-- Exercise details --
Both the line with "s.pending := rfl" and the line with "s.fld g' := rfl" in the records below must appear in the output, along with every line between them, exactly and with nothing added.

-- Available data --

BEGIN

@[simp] theorem State.mapLines_mode (s : State) (c : WLine → Bool) (f : WLine → WLine) : (s.mapLines c f).mode = s.mode := rfl
@[simp] theorem State.mapLines_sleepFrom (s : State) (c : WLine → Bool) (f : WLine → WLine) : (s.mapLines c f).sleepFrom = s.sleepFrom := rfl
@[simp] theorem State.mapLines_resetN (s : State) (c : WLine → Bool) (f : WLine → WLine) : (s.mapLines c f).resetN = s.resetN := rfl
@[simp] theorem State.mapLines_frozen (s : State) (c : WLine → Bool) (f : WLine → WLine) : (s.mapLines c f).frozen = s.frozen := rfl
@[simp] theorem State.mapLines_build (s : State) (c : WLine → Bool) (f : WLine → WLine) : (s.mapLines c f).build = s.build := rfl
@[simp] theorem State.mapLines_tempo (s : State) (c : WLine → Bool) (f : WLine → WLine) : (s.mapLines c f).tempo = s.tempo := rfl
@[simp] theorem State.mapLines_wraps (s : State) (c : WLine → Bool) (f : WLine → WLine) : (s.mapLines c f).wraps = s.wraps := rfl
@[simp] theorem State.mapLines_memReady (s : State) (c : WLine → Bool) (f : WLine → WLine) : (s.mapLines c f).memReady = s.memReady := rfl
@[simp] theorem State.mapLines_regs (s : State) (c : WLine → Bool) (f : WLine → WLine) : (s.mapLines c f).regs = s.regs := rfl
@[simp] theorem State.mapLines_stg (s : State) (c : WLine → Bool) (f : WLine → WLine) : (s.mapLines c f).stg = s.stg := rfl
@[simp] theorem State.mapLines_views (s : State) (c : WLine → Bool) (f : WLine → WLine) : (s.mapLines c f).views = s.views := rfl
@[simp] theorem State.mapLines_claims (s : State) (c : WLine → Bool) (f : WLine → WLine) : (s.mapLines c f).claims = s.claims := rfl
@[simp] theorem State.mapLines_copies (s : State) (c : WLine → Bool) (f : WLine → WLine) : (s.mapLines c f).copies = s.copies := rfl
@[simp] theorem State.mapLines_tabs (s : State) (c : WLine → Bool) (f : WLine → WLine) : (s.mapLines c f).tabs = s.tabs := rfl
@[simp] theorem State.mapLines_tabsStg (s : State) (c : WLine → Bool) (f : WLine → WLine) : (s.mapLines c f).tabsStg = s.tabsStg := rfl
@[simp] theorem State.mapLines_timers (s : State) (c : WLine → Bool) (f : WLine → WLine) : (s.mapLines c f).timers = s.timers := rfl
@[simp] theorem State.mapLines_ports (s : State) (c : WLine → Bool) (f : WLine → WLine) : (s.mapLines c f).ports = s.ports := rfl
@[simp] theorem State.mapLines_arbHolder (s : State) (c : WLine → Bool) (f : WLine → WLine) : (s.mapLines c f).arbHolder = s.arbHolder := rfl
@[simp] theorem State.mapLines_arbDead (s : State) (c : WLine → Bool) (f : WLine → WLine) : (s.mapLines c f).arbDead = s.arbDead := rfl
@[simp] theorem State.mapLines_reqs (s : State) (c : WLine → Bool) (f : WLine → WLine) : (s.mapLines c f).reqs = s.reqs := rfl
@[simp] theorem State.mapLines_nextRid (s : State) (c : WLine → Bool) (f : WLine → WLine) : (s.mapLines c f).nextRid = s.nextRid := rfl
@[simp] theorem State.mapLines_locks (s : State) (c : WLine → Bool) (f : WLine → WLine) : (s.mapLines c f).locks = s.locks := rfl
@[simp] theorem State.mapLines_qes (s : State) (c : WLine → Bool) (f : WLine → WLine) : (s.mapLines c f).qes = s.qes := rfl
@[simp] theorem State.mapLines_nextTag (s : State) (c : WLine → Bool) (f : WLine → WLine) : (s.mapLines c f).nextTag = s.nextTag := rfl
@[simp] theorem State.mapLines_age (s : State) (c : WLine → Bool) (f : WLine → WLine) : (s.mapLines c f).age = s.age := rfl
@[simp] theorem State.mapLines_subs (s : State) (c : WLine → Bool) (f : WLine → WLine) : (s.mapLines c f).subs = s.subs := rfl
@[simp] theorem State.mapLines_engs (s : State) (c : WLine → Bool) (f : WLine → WLine) : (s.mapLines c f).engs = s.engs := rfl
@[simp] theorem State.mapLines_groups (s : State) (c : WLine → Bool) (f : WLine → WLine) : (s.mapLines c f).groups = s.groups := rfl
@[simp] theorem State.mapLines_rankTemps (s : State) (c : WLine → Bool) (f : WLine → WLine) : (s.mapLines c f).rankTemps = s.rankTemps := rfl
@[simp] theorem State.mapLines_fault (s : State) (c : WLine → Bool) (f : WLine → WLine) : (s.mapLines c f).fault = s.fault := rfl
@[simp] theorem State.mapLines_ring (s : State) (c : WLine → Bool) (f : WLine → WLine) : (s.mapLines c f).ring = s.ring := rfl
@[simp] theorem State.mapLines_retained (s : State) (c : WLine → Bool) (f : WLine → WLine) : (s.mapLines c f).retained = s.retained := rfl
@[simp] theorem State.mapLines_repair (s : State) (c : WLine → Bool) (f : WLine → WLine) : (s.mapLines c f).repair = s.repair := rfl
@[simp] theorem State.mapLines_crypt (s : State) (c : WLine → Bool) (f : WLine → WLine) : (s.mapLines c f).crypt = s.crypt := rfl
@[simp] theorem State.mapLines_mig (s : State) (c : WLine → Bool) (f : WLine → WLine) : (s.mapLines c f).mig = s.mig := rfl
@[simp] theorem State.mapLines_migDone (s : State) (c : WLine → Bool) (f : WLine → WLine) : (s.mapLines c f).migDone = s.migDone := rfl
@[simp] theorem State.mapLines_phys (s : State) (c : WLine → Bool) (f : WLine → WLine) : (s.mapLines c f).phys = s.phys := rfl
@[simp] theorem State.mapLines_trims (s : State) (c : WLine → Bool) (f : WLine → WLine) : (s.mapLines c f).trims = s.trims := rfl
@[simp] theorem State.mapLines_caTrims (s : State) (c : WLine → Bool) (f : WLine → WLine) : (s.mapLines c f).caTrims = s.caTrims := rfl
@[simp] theorem State.mapLines_eyes (s : State) (c : WLine → Bool) (f : WLine → WLine) : (s.mapLines c f).eyes = s.eyes := rfl
@[simp] theorem State.mapLines_book (s : State) (c : WLine → Bool) (f : WLine → WLine) : (s.mapLines c f).book = s.book := rfl
@[simp] theorem State.mapLines_trains (s : State) (c : WLine → Bool) (f : WLine → WLine) : (s.mapLines c f).trains = s.trains := rfl
@[simp] theorem State.mapLines_pendTrims (s : State) (c : WLine → Bool) (f : WLine → WLine) : (s.mapLines c f).pendTrims = s.pendTrims := rfl
@[simp] theorem State.mapLines_eps (s : State) (c : WLine → Bool) (f : WLine → WLine) : (s.mapLines c f).eps = s.eps := rfl
@[simp] theorem State.mapLines_power (s : State) (c : WLine → Bool) (f : WLine → WLine) : (s.mapLines c f).power = s.power := rfl
@[simp] theorem State.mapLines_startup (s : State) (c : WLine → Bool) (f : WLine → WLine) : (s.mapLines c f).startup = s.startup := rfl
@[simp] theorem State.mapLines_bist (s : State) (c : WLine → Bool) (f : WLine → WLine) : (s.mapLines c f).bist = s.bist := rfl
@[simp] theorem State.mapLines_tap (s : State) (c : WLine → Bool) (f : WLine → WLine) : (s.mapLines c f).tap = s.tap := rfl
@[simp] theorem State.mapLines_outputs (s : State) (c : WLine → Bool) (f : WLine → WLine) : (s.mapLines c f).outputs = s.outputs := rfl
@[simp] theorem State.mapLines_pending (s : State) (c : WLine → Bool) (f : WLine → WLine) : (s.mapLines c f).pending = s.pending := rfl
@[simp] theorem State.mapLines_serving (s : State) (c : WLine → Bool) (f : WLine → WLine) : (s.mapLines c f).serving = s.serving := rfl
@[simp] theorem State.mapLines_port (s : State) (c : WLine → Bool) (f : WLine → WLine) (j : Nat) : (s.mapLines c f).port j = s.port j := rfl
@[simp] theorem State.mapLines_sub (s : State) (c : WLine → Bool) (f : WLine → WLine) (j : Nat) : (s.mapLines c f).sub j = s.sub j := rfl
@[simp] theorem State.mapLines_eng (s : State) (c : WLine → Bool) (f : WLine → WLine) (j : Nat) : (s.mapLines c f).eng j = s.eng j := rfl
@[simp] theorem State.mapLines_group (s : State) (c : WLine → Bool) (f : WLine → WLine) (j : Nat) : (s.mapLines c f).group j = s.group j := rfl
@[simp] theorem State.mapLines_phy (s : State) (c : WLine → Bool) (f : WLine → WLine) (j : Nat) : (s.mapLines c f).phy j = s.phy j := rfl
@[simp] theorem State.mapLines_fld (s : State) (c : WLine → Bool) (f : WLine → WLine) (g' : FRef) : (s.mapLines c f).fld g' = s.fld g' := rfl
@[simp] theorem State.mapLines_flag (s : State) (c : WLine → Bool) (f : WLine → WLine) (g' : FRef) : (s.mapLines c f).flag g' = s.flag g' := rfl
@[simp] theorem State.mapLines_word (s : State) (c : WLine → Bool) (f : WLine → WLine) (j : Nat) : (s.mapLines c f).word j = s.word j := rfl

END

-- Problem solution --
@[simp] theorem State.mapLines_pending (s : State) (c : WLine → Bool) (f : WLine → WLine) : (s.mapLines c f).pending = s.pending := rfl
@[simp] theorem State.mapLines_serving (s : State) (c : WLine → Bool) (f : WLine → WLine) : (s.mapLines c f).serving = s.serving := rfl
@[simp] theorem State.mapLines_port (s : State) (c : WLine → Bool) (f : WLine → WLine) (j : Nat) : (s.mapLines c f).port j = s.port j := rfl
@[simp] theorem State.mapLines_sub (s : State) (c : WLine → Bool) (f : WLine → WLine) (j : Nat) : (s.mapLines c f).sub j = s.sub j := rfl
@[simp] theorem State.mapLines_eng (s : State) (c : WLine → Bool) (f : WLine → WLine) (j : Nat) : (s.mapLines c f).eng j = s.eng j := rfl
@[simp] theorem State.mapLines_group (s : State) (c : WLine → Bool) (f : WLine → WLine) (j : Nat) : (s.mapLines c f).group j = s.group j := rfl
@[simp] theorem State.mapLines_phy (s : State) (c : WLine → Bool) (f : WLine → WLine) (j : Nat) : (s.mapLines c f).phy j = s.phy j := rfl
@[simp] theorem State.mapLines_fld (s : State) (c : WLine → Bool) (f : WLine → WLine) (g' : FRef) : (s.mapLines c f).fld g' = s.fld g' := rfl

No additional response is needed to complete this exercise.